The document shop: Mohsen Arefe and his wife ran a veritable document shop out of a small office known as Vijeh Company in Beverly Hills. Since October 1997, they have operated out of their home in Henderson, Nevada. The confidential informant, sent to pick up documents from them, found via embossing stamps, letterhead purporting to be from various Iranian government ministries, and forms from private companies in Iran. They used these to create false life histories - or "legends" - for their clients.

In one case, Tabatabai paid the Arefe $700 to obtain an entire document suite for a client named Safoura Pashaei Marandi.

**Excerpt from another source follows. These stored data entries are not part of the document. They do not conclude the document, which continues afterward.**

-- ==== Sys2Proof/Machine/Sparse.lean ====
section
/-! DEFINITION. Sparse maps in one canonical form: keys strictly rising, and no entry equal to what an
unlisted key reads as. Memory (R73) is such a map from addresses to bytes, and every numbered unit of
the block is held in one. -/

namespace Sys2Proof.Machine

/-- A map from numbers to `α`; an unlisted key reads as `default`. -/
structure SMap (α : Type) where
  cells : List (Nat × α) := []
  deriving DecidableEq, Repr, Inhabited

/-- The value listed at a key. -/
def SMap.find {α : Type} : List (Nat × α) → Nat → Option α
  | [], _ => none
  | (a, v) :: r, k => if k = a then some v else SMap.find r k

/-- List a value at a key, in order. -/
def SMap.ins {α : Type} (k : Nat) (v : α) : List (Nat × α) → List (Nat × α)
  | [] => [(k, v)]
  | (a, w) :: r => if k < a then (k, v) :: (a, w) :: r
      else if k = a then (k, v) :: r else (a, w) :: SMap.ins k v r

/-- Unlist a key. -/
def SMap.del {α : Type} (k : Nat) : List (Nat × α) → List (Nat × α)
  | [] => []
  | (a, w) :: r => if k = a then SMap.del k r else (a, w) :: SMap.del k r

/-- Read a key. -/
def SMap.get {α : Type} [Inhabited α] (m : SMap α) (k : Nat) : α := (SMap.find m.cells k).getD default

/-- Write a key, keeping the canonical form. -/
def SMap.set {α : Type} [Inhabited α] [DecidableEq α] (m : SMap α) (k : Nat) (v : α) : SMap α :=
  if v = default then ⟨SMap.del k m.cells⟩ else ⟨SMap.ins k v m.cells⟩

/-- Change a key. -/
def SMap.mod {α : Type} [Inhabited α] [DecidableEq α] (m : SMap α) (k : Nat) (f : α → α) : SMap α :=
  m.set k (f (m.get k))

/-- Unlist every key from `lo` up to but not including `hi`. -/
def SMap.clear {α : Type} (m : SMap α) (lo hi : Nat) : SMap α :=
  ⟨m.cells.filter fun c => c.1 < lo || hi ≤ c.1⟩

/-- The listed keys. -/
def SMap.keys {α : Type} (m : SMap α) : List Nat := m.cells.map (·.1)

/-- Apply `f` to every listed value, keeping the canonical form. -/
def SMap.mapAll {α : Type} [Inhabited α] [DecidableEq α] (m : SMap α) (f : Nat → α → α) : SMap α :=
  m.cells.foldl (fun acc c => acc.set c.1 (f c.1 c.2)) m

/-- Replace the keys from `dst` on, `n` of them, by what the keys from `src` on hold. -/
def SMap.copyTo {α : Type} [Inhabited α] [DecidableEq α] (m : SMap α) (src n dst : Nat) : SMap α :=
  (m.cells.filter fun c => decide (src ≤ c.1) && decide (c.1 < src + n)).foldl
    (fun acc c => acc.set (c.1 - src + dst) c.2) (m.clear dst (dst + n))

/-- Keys strictly rising above a bound. -/
def SMap.rising {α : Type} : Option Nat → List (Nat × α) → Bool
  | _, [] => true
  | lo, (a, _) :: r => (match lo with | none => true | some b => decide (b < a)) && SMap.rising (some a) r

/-- The canonical form: keys strictly rising, no default listed. -/
def SMap.wf {α : Type} [Inhabited α] [DecidableEq α] (m : SMap α) : Bool :=
  SMap.rising none m.cells && m.cells.all fun c => decide (c.2 ≠ default)

end Sys2Proof.Machine
end

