-- ==== Sys2Proof/Machine/TypesCore.lean ====
section
/-! DEFINITION. The state of a core and its engines, and of a quire (chapters 04 to 09). -/

namespace Sys2Proof.Machine

/-- Power states of a bank (R158). -/
inductive BankSt where
  | on | draining | off | waking
  deriving DecidableEq, Repr, Inhabited

/-- A scratchpad or quire store bank (R144, R158). -/
structure Bank where
  st : BankSt
  /-- OFF: the ramp-down is still under way. WAKING: the ramp-up has ended and clearing runs. -/
  phase : Bool
  /-- A power-up recorded during DRAINING or the ramp-down. -/
  upRecorded : Bool
  /-- An uncorrectable error has been recorded since the last reset (R144). -/
  uncorr : Bool
  retired : Bool
  deriving DecidableEq, Repr, Inhabited

/-- A scratchpad slot entry (R145). -/
structure Slot where
  base : BitVec 13
  lines : BitVec 13
  readers : BitVec 4
  full : Bool
  defined : Bool
  remain : BitVec 4
  deriving DecidableEq, Repr, Inhabited

/-- A gather buffer entry (R151): line number in the scratchpad, valid bytes, data, last writer. -/
structure GatherEnt where
  line : Fin 6144
  mask : BitVec 64
  data : Line
  desc : Nat
  /-- Poison that came with the bytes written (R142): 0 none, else its origin. -/
  bad : Nat
  deriving DecidableEq, Repr, Inhabited

/-- A descriptor issued and not yet completed (R171): its words, its slots, and what it waits for. -/
structure InFlight where
  id : Nat
  eng : Engine
  /-- The 64 bytes, byte 0 lowest, as patched. -/
  word : Line
  walker : Nat
  cons : Option Nat
  prod : Option Nat
  /-- Remote packets or deliveries still outstanding. -/
  wait : Nat
  /-- The chain and the item of a COMMIT descriptor. -/
  commit : Option (Nat × Nat)
  /-- A LOAD whose last row is not yet written, a CHUNK not yet run, a MOVE whose data have not all arrived. -/
  pending : Bool
  /-- MOVE: the bytes that have arrived, in transfer order, the poison that came with them (R143), and where the rows
  go: a Vat page plus one and the offset in it, or 0 and a device address. -/
  buf : SMap Byte
  marks : SMap Nat
  dsts : List (Nat × Nat)
  /-- Vat pages that the transfer goes through (R304). -/
  pages : List Nat
  /-- CHUNK: its streams, for QUEUED (R268). -/
  strs : List Nat
  deriving DecidableEq, Repr, Inhabited

/-- A descriptor ready to issue: its index in the image and the level of the tile it is patched for (R176). -/
structure IssueEnt where
  idx : Nat
  level : Nat
  deriving DecidableEq, Repr, Inhabited

/-- A tile: the start and the extent in each dimension (R174). -/
structure Tile where
  s : List Nat
  e : List Nat
  deriving DecidableEq, Repr, Inhabited

/-- What is left to do in a walk (R174): visit the tile, or issue its EXIT descriptors. -/
inductive Visit where
  | enter (level : Nat) (tile : Tile)
  | leave (level : Nat) (tile : Tile)
  deriving DecidableEq, Repr, Inhabited

/-- What holds a walker (R199). -/
inductive Hold where
  | none
  | waitGe (counter : Nat) (onDone : Bool) (threshold : Nat)
  | barrier (partition : Bool) (cores : Nat)
  deriving DecidableEq, Repr, Inhabited

/-- An item of a DRAW nest whose commit is still open (R182). -/
structure OpenItem where
  nest : Nat
  item : Nat
  epoch : BitVec 16
  counter : Nat
  /-- COMMIT transfers still running, and whether the item's walk has ended. -/
  left : Nat
  walked : Bool
  deriving DecidableEq, Repr, Inhabited

/-- A walker (R174, R186). -/
structure Walker where
  nest : Nat
  ext : List Nat
  /-- Items drawn or shared out and not yet walked (R179, R181). -/
  items : List Nat
  /-- The item being walked. -/
  item : Option Nat
  /-- Epoch under which the items were drawn (R182). -/
  epoch : BitVec 16
  /-- No further item will be drawn. -/
  drained : Bool
  stack : List Visit
  issue : List IssueEnt
  /-- Tiles entered so far at levels 1, 2 and 3 (R176 ALT). -/
  ord1 : Nat
  ord2 : Nat
  ord3 : Nat
  /-- Enclosing tiles at levels 1, 2 and 3 (R176 REL). -/
  t1 : Tile
  t2 : Tile
  t3 : Tile
  /-- The extents make the walk run ZERO_RED_DESC only (R178). -/
  zeroRed : Bool
  hold : Hold
  /-- A stall notice has been posted for the present stall or hold (R150, R199). -/
  noticed : Bool
  deriving DecidableEq, Repr, Inhabited

/-- A set of array weights (R105, R108, R116): layout, format, codes and scale codes by k × 64 + n, and the LOAD that
filled it (R127). -/
structure WSet where
  layout : Nat
  fmt : Nat
  cells : SMap Nat
  scales : SMap Nat
  src : Line
  deriving DecidableEq, Repr, Inhabited

/-- An open MX block of an accumulator (R112): elements added so far, and its scale codes. -/
structure OpenBlk where
  cnt : Nat
  codes : List Nat
  deriving DecidableEq, Repr, Inhabited

/-- States of the shadow weights (R118). -/
inductive ShadowSt where
  | empty | filling | full | spent
  deriving DecidableEq, Repr, Inhabited

/-- The matrix arrays (chapter 04). -/
structure MmaSt where
  active : WSet
  shadow : WSet
  shadowSt : ShadowSt
  /-- Accumulator words, key (array × 128 + word) × 16 + column. -/
  acc : SMap Word32
  /-- Open MX blocks (R112), and pairs whose sum has overflowed (R101), by the key of their first word. -/
  opens : SMap OpenBlk
  pairOvf : SMap Bool
  /-- Entries whose row runs in RELIEF mode, key array × 128 + entry (R121). -/
  relief : SMap Bool
  deriving DecidableEq, Repr, Inhabited

/-- A row of the statistics file (R231). -/
structure StatRow where
  live : Bool
  m : Word32
  l : Word32
  o : SMap Word32
  deriving DecidableEq, Repr, Inhabited

/-- A stream slot of the state store (R268, R269): stream number plus one, and when it was last used. -/
structure StrSlot where
  stream : Nat
  used : Nat
  loaded : Bool
  deriving DecidableEq, Repr, Inhabited

/-- A core (R50) and the work on it. -/
structure Core where
  /-- The partition and work slot it runs, plus one; 0 for none (R481). -/
  part : Nat
  slot : Nat
  ctx : Nat
  /-- The next descriptor outside nests, and whether the walk has ended. -/
  pos : Nat
  ended : Bool
  walkers : List Walker
  /-- What holds the walk outside nests (R199), and whether its stall has been noticed. -/
  hold : Hold
  noticed : Bool
  /-- First nest of the chain under way. -/
  nest : Nat
  /-- Highest LAYER of the nests entered, plus one (R191). -/
  layer : Nat
  inflight : List InFlight
  nextId : Nat
  /-- A preemption has been requested; the cheap point reached: live list plus one (R194). -/
  preempt : Bool
  cheapAt : Nat
  spilled : Bool
  openItems : List OpenItem
  /-- Items to walk again on resumption (R183), with the first nest of their chain. -/
  replay : List (Nat × Nat)
  slots : SMap Slot
  gather : List GatherEnt
  banks : SMap Bank
  mma : MmaSt
  stats : SMap StatRow
  /-- Core sampler generator (R215): key, counter, and word index. -/
  genKey : BitVec 64
  genCtr : BitVec 128
  genWord : Nat
  strSlots : SMap StrSlot
  clock : Nat
  /-- Progress notices in a row (R496). -/
  stalls : Nat
  withdrawn : Bool
  /-- Lines found uncorrectable whose test waits for the teardown (R144). -/
  toTest : List Nat
  stateUncorr : Bool
  deriving DecidableEq, Repr, Inhabited

/-- A work counter (R180). -/
structure Counter where
  value : Word32
  done : Word32
  epoch : BitVec 16
  deriving DecidableEq, Repr, Inhabited

/-- A delivery on its way into scratchpads of the quire: a multicast (R184), or a write from another core
(R148). -/
structure Delivery where
  remote : Bool
  /-- Positions of the quire that it goes to. -/
  mask : BitVec 32
  dst : Nat
  stride : Nat
  rowBytes : Nat
  /-- The bytes, each with its poison. -/
  data : List (Byte × Nat)
  prod : Option Nat
  /-- The core that fetched it, and its descriptor. -/
  leader : Nat
  desc : Nat
  deriving DecidableEq, Repr, Inhabited

/-- A landed or finalised part of a combine record (R244): record offset and part. -/
structure CombEvent where
  record : Nat
  part : Nat
  final : Bool
  deriving DecidableEq, Repr, Inhabited

/-- A quire (R50 to R55). -/
structure Quire where
  banks : SMap Bank
  ctrs : SMap Counter
  /-- Layers started, plus one; entries issued, landed and failed (R191 to R193). -/
  started : Nat
  issued : List Nat
  landed : List Nat
  layerCtx : Nat
  deliveries : List Delivery
  /-- Parts landed and not yet merged, in landing order, and records being finalised (R244). -/
  comb : List CombEvent
  toTest : List Nat
  deriving DecidableEq, Repr, Inhabited

/-- A claim on a stream (R269): stream, core, slot, the descriptor it serves, and whether another core held the stream. -/
structure Claim where
  stream : Nat
  core : Nat
  slot : Nat
  desc : Nat
  ctx : Nat
  moved : Bool
  deriving DecidableEq, Repr, Inhabited

end Sys2Proof.Machine
end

The documents included employment verification for Marandi from the Sheepra Shoes Manufacturing Company; a computer course certificate for Marandi from the Computech Center; a factory ownership certification in the name of Reza Pashaei Marandi; bank account balance in Marandi's name from the Etebarat Bank of Iran; an ownership deed in the name of Reza Pashaei Marandi; transcripts in Marinade's name from the University of Tehran; and a promissory guarantee from the City of Tehran in Marandi's name. The documents were shipped by Federal Express to Marandi in France.

For someone leaving Iran out of fear of persecution, it was an impressive amount of documentation. The only problem was, all the documents were fakes.

Ms. Marandi was clever, and applied for her visa at the U.S. consulate in Frankfurt, Germany, not in France. But the Bureau of Diplomatic Security was clever, also. They sent out a watch list of Tabatabai's known customers to U.S. embassies in Europe, and soon had in hand copies of Ms. Marandi's entire student visa application file, which matched exactly with the photocopies made by the confidential informant before he had sent the documents to Marandi in France.

In similar cases, the DSS found that Tabatabai's clients had applied for U.S. visas in Turkey and Cyprus.

In a conversation between the confidential informant and Arefe at Arefe's home outside of Las Vegas that was taped clandestinely, Arefe said he had forged documents for more than 22,000 customers since 1983, and that he maintained a client data base on his computer with "everybody's name, phone and address."

If the FBI gains access to the Arefe data base, they may discover the secrets of Mujahedin operatives who have been working undercover in the United States for years without notice.